Google is famous for giving employees free food, a casual dress code, and ping-pong tables; and other companies have followed suit by providing equally fun places to work. But it’s not just the superficial that attracts quality employees. Companies that offer free gym memberships, free child care, flexible schedules, unlimited paid time off, and other unique benefits attract and retain the best of the best.
- Promote open communication.
Getting feedback from employees should not be limited to the one hour or less it takes to give a year-end performance review. Companies should have an open communication policy, where they allow workers to give feedback on what is working and what is not.
“Consider asking longer-tenured employees why they stay. Ask questions such as: Why did you come to work here? Why have you stayed? What would make you leave? And what are your nonnegotiable issues? What about your managers? What would you change or improve? Then use that information to strengthen your employee-retention strategies,” The Wall Street Journal wrote.
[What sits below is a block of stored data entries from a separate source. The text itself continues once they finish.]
-- ==== Sys2Proof/Machine/Mailbox.lean ====
section
/-! DEFINITION. The Ferosh command set as a list, and the Keeper's taking of a rung doorbell (R43, R58, R60). -/

namespace Sys2Proof.Machine
open Sys2Proof

/-- The commands of Buses.lean. -/
def busesCommands : List Command :=
  [cmdCanGetConfig, cmdCanSetConfig, cmdCanSetObjects, cmdCanGetObjects, cmdCanReadObjects, cmdCanSend, cmdCanDetectRate,
    cmdCanRecover, cmdCanGetStatus]

/-- The commands of Caravan.lean. -/
def caravanCommands : List Command :=
  [cmdCaravanStage, cmdCaravanCommit, cmdCaravanAbort, cmdCaravanGetStatus, cmdCaravanReadMembers, cmdCaravanList,
    cmdCaravanGetConfig, cmdCaravanSetConfig]

/-- The commands of Clocks.lean. -/
def clocksCommands : List Command :=
  [cmdClkGetConfig, cmdClkSetConfig, cmdClkGetStatus, cmdClkGetGates, cmdClkSetGate, cmdClkGetOscStart, cmdClkSetOscStart]

/-- The commands of Elec.lean. -/
def elecCommands : List Command :=
  [cmdElecGetConfig, cmdElecSetConfig, cmdElecReadValues, cmdElecReadRegisters, cmdElecGetStatus, cmdElecAcknowledgeLoss]

/-- The commands of Io.lean. -/
def ioCommands : List Command :=
  [cmdIoGetConfig, cmdIoSetConfig, cmdIoGetStatus, cmdIoReadCounters, cmdIoSetOutput, cmdIoClearOutput, cmdIoResetInterlock,
    cmdPanelGetConfig, cmdPanelSetConfig, cmdPanelGetKeys, cmdPanelSetLeds]

/-- The commands of Loops.lean. -/
def loopsCommands : List Command :=
  [cmdLoopGetConfig, cmdLoopSetConfig, cmdLoopSetMode, cmdLoopSetSetpoint, cmdLoopSetOutput, cmdLoopReadStatus]

/-- The commands of Mbus.lean. -/
def mbusCommands : List Command :=
  [cmdMbusGetConfig, cmdMbusSetConfig, cmdMbusReadRecords, cmdMbusGetStatus, cmdMbusTransact]

/-- The commands of Model.lean. -/
def modelCommands : List Command :=
  [cmdModelBeginLoad, cmdModelPutRows, cmdModelCommitLoad, cmdModelGetInfo, cmdModelReadRows]

/-- The commands of Motion.lean. -/
def motionCommands : List Command :=
  [cmdAxisGetConfig, cmdAxisSetConfig, cmdAxisSetMode, cmdAxisMove, cmdAxisHome, cmdAxisClearFault, cmdAxisReadStatus]

/-- The commands of Net.lean. -/
def netCommands : List Command :=
  [cmdNetGetConfig, cmdNetSetConfig, cmdPortGetStatus, cmdPortCableTest, cmdFfpGetCounters, cmdNodeGetStatus]

/-- The commands of Optimiser.lean. -/
def optimiserCommands : List Command :=
  [cmdOptimiserGetConfig, cmdOptimiserSetConfig, cmdOptimiserPutCurves, cmdOptimiserPutSeries, cmdOptimiserGetStatus,
    cmdOptimiserReadPlan, cmdOptimiserReconcile, cmdOptimiserFitStore, cmdOptimiserGetStoreModel]

/-- The commands of Power.lean. -/
def powerCommands (cut : Cut) : List Command :=
  [cmdPowerGetStatus, cmdPowerSetState cut, cmdPowerGetConfig, cmdPowerSetConfig, cmdPowerMeasureHoldup]

/-- The commands of ProgramCmd.lean. -/
def programCmdCommands : List Command :=
  [cmdProgramPutImage, cmdProgramCommitImage, cmdProgramGetInfo, cmdProgramSetMode, cmdProgramStep, cmdProgramGetStatus,
    cmdProgramReadVars, cmdProgramSetForce, cmdProgramReleaseForce, cmdProgramListForces, cmdProgramGetConfig, cmdProgramSetConfig]

/-- The commands of Recorder.lean. -/
def recorderCommands : List Command :=
  [cmdEventRead, cmdEventGetTrigger, cmdEventSetTrigger, cmdEventFire, cmdEventMark, cmdEventGetStatus]

/-- The commands of Security.lean. -/
def securityCommands : List Command :=
  [cmdSecGetStatus, cmdSecGetCertificate, cmdSecAttest, cmdSecListSlots, cmdSecInstallAuthority, cmdSecKeyUpdate, cmdSecEnrolNode,
    cmdSecSetKeyEpoch, cmdSecGetTamperConfig, cmdSecSetTamperConfig, cmdSecRearm, cmdSecGetDebugChallenge, cmdSecOpenDebug,
    cmdSecCloseDebug, cmdSecRaiseMinVersion, cmdSecPutServerChain, cmdSecZeroise, cmdSecSign]

/-- The commands of Solver.lean. -/
def solverCommands : List Command :=
  [cmdSolverGetConfig, cmdSolverSetConfig, cmdSolverGetStatus, cmdSolverReadState, cmdSolverReleaseBinding, cmdSolverWarmStart]

/-- The commands of System.lean. -/
def systemCommands : List Command :=
  [cmdSystemIdentify, cmdSystemGetState, cmdSystemEcho, cmdSystemReleaseOperation, cmdSystemCancelOperation, cmdSystemFirmwareBegin,
    cmdSystemFirmwarePut, cmdSystemFirmwareCommit, cmdSystemFreeRead, cmdSystemFreeWrite, cmdAtticGetHeader, cmdAtticRead,
    cmdAtticGetBlock, cmdAtticClear]

/-- The commands of Therm.lean. -/
def thermCommands : List Command :=
  [cmdThermGetConfig, cmdThermSetConfig, cmdThermReadValues, cmdThermReadRegisters, cmdThermGetStatus, cmdThermReadChannels,
    cmdThermPutGlycol, cmdThermGetGlycol, cmdThermAcknowledgeLoss]

/-- The commands of Time.lean. -/
def timeCommands : List Command :=
  [cmdRtcGetTime, cmdRtcStage, cmdRtcCommit, cmdRtcDiscard, cmdRtcSetAlarm, cmdRtcGetAlarms, cmdTimeGet, cmdTimeGetConfig,
    cmdTimeSetConfig, cmdTimeSet, cmdTimeStep, cmdTimeReadCaptures]

/-- Every command of the Ferosh command set. -/
def allCommands (cut : Cut) : List Command :=
  busesCommands ++ caravanCommands ++ clocksCommands ++ elecCommands ++ ioCommands ++ loopsCommands ++ mbusCommands ++
    modelCommands ++ motionCommands ++ netCommands ++ optimiserCommands ++ powerCommands cut ++ programCmdCommands ++
    recorderCommands ++ securityCommands ++ solverCommands ++ systemCommands ++ thermCommands ++ timeCommands

/-- The command with a code, none where the code is not known (R58 step 4 (a)). -/
def commandOf (cut : Cut) (code : Nat) : Option Command := (allCommands cut).find? (fun c => c.code == code)

/-- The request that waits in a mailbox, as its request area holds it. -/
def waitingHeader (k : Nat) (s : State) : Header := Header.ofBytes (Memory.read s.win.mem (reqAddr k) 32)

/-- The path that rang a mailbox. -/
def ringPath (k : Nat) (s : State) : Path := tabGet .host s.win.rungBy k

/-- A rung mailbox may be taken now: no BARRIER holds it (R77). -/
def takeable (s : State) (k : Nat) : Bool :=
  s.win.rung.getLsbD k && !s.win.busy.getLsbD k && !barrierHeld (ringPath k s) (waitingHeader k s).flags s

/-- The mailbox served next: round robin from the one after the mailbox served last, wrapping from 31 to 0 (R43). -/
def nextMailbox (s : State) : Option Nat :=
  ((List.range 32).map (fun i => (s.win.lastServed + 1 + i) % 32)).find? (takeable s)

/-- A take later than 2 ms after its doorbell in ACTIVE or QUIET while STATE is READY is counted and reported (R39, R60). The time runs
from READY for a doorbell held in BOOTING; a request that its own BARRIER may have held is not counted (log 33). -/
def countLate (k : Nat) (s : State) : State :=
  let due := s.win.st == .ready && (s.win.power == .active || s.win.power == .quiet) && !bit (waitingHeader k s).flags 0
  let from_ := max (tabGet s.tb.now s.win.rungAt k) (s.boot.readyAt.getD 0)
  if due && decide (from_ + 2000000 < s.tb.now) then
    yieldRow 7 16 128 { s with win := { s.win with lateTakes := (s.win.lateTakes + 1) % 2 ^ 32 } }
  else s

/-- MAILBOX_TAKE (R43, R58). -/
def execMailboxTake (dt : Nat) (cut : Cut) (s : State) : Host.Outcome State Fault Refusal :=
  let s := advance dt s
  .next (if !serving s then s
    else match nextMailbox s with
      | none => s
      | some k =>
        let h := waitingHeader k s
        serve (commandOf cut h.code) k (ringPath k s) h (Memory.read s.win.mem (reqAddr k + 32) (min h.length 8160)) (countLate k s))

end Sys2Proof.Machine
end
- Hire and promote diversity.
Homogenous environments tend to not be as creative as diverse ones, but many companies struggle to hire and retain diverse employees. If you are having trouble finding a diverse workforce, you can reach out to diverse professional organizations for resumes, collect referrals from existing employees, partner with schools, or advertise in diverse media.
A study about the high attrition rates of women and people of color in the tech industry found that these groups experienced a high amount of unfairness in the workplace. According to the research that was published in USA Today, eight out of 10 employees left their jobs because of bullying and unfair lack of promotions. To combat diversity attrition, make sure that your workplace is free of discrimination, and make efforts to mentor your staff and promote diversity to leadership positions.
- Give meaningful work.
Employees crave work that is meaningful. Millennials especially want to feel as if their contributions to a company have a purpose. They are more motivated by that than money, and employers who want to keep them should keep that in mind.
“The most important things for employers to do, especially for younger employees and lawyers, is to give opportunity,” DeVoto told Employment Crossing. “Opportunity creates an incentive for employees to showcase their talents and to get credit for a job well-done. Regardless of how much you pay someone, they will eventually become miserable in their job if opportunities for growth and personal satisfaction are missing.”
- Allow employees to have work-life balance.
The days of spending early mornings and late nights at the office, only to do it again the next day, and then the next, are over. According to The Intelligence Group 88% of millennials value work-life balance. Employers who refuse to accept this fact risk losing the millennial demographic, which reportedly will make up 75% of the workforce by 2025.
- Hire an employment agency to help with your search.
Finding the right people is one of the tallest hurdles toward retaining your workforce. Writing comprehensive job listings, weeding through resumes, and interviewing strangers is a daunting task. For some employers, it makes more sense to hire a third-party to help with hiring than to do it themselves. These employment agencies usually charge when a hire is made, and considering the cost of a new hire and turnaround, it’s a worthy investment.
The biggest expense to most organizations are its employees, and the cost of onboarding adds even more to that. To avoid attrition, take care in finding the best people based on their personalities, and not necessarily what their resumes state. Additionally, appreciate your employees and give them quality work, fair compensation, and excellent benefits; and you will see a workforce that is excited to stay and grow with you.
"Retaining the best and brightest is what ultimately matters," author Lynn Taylor told Business Insider. "The most innovative and successful companies today have figured that out. They've taken retention efforts to an advanced level."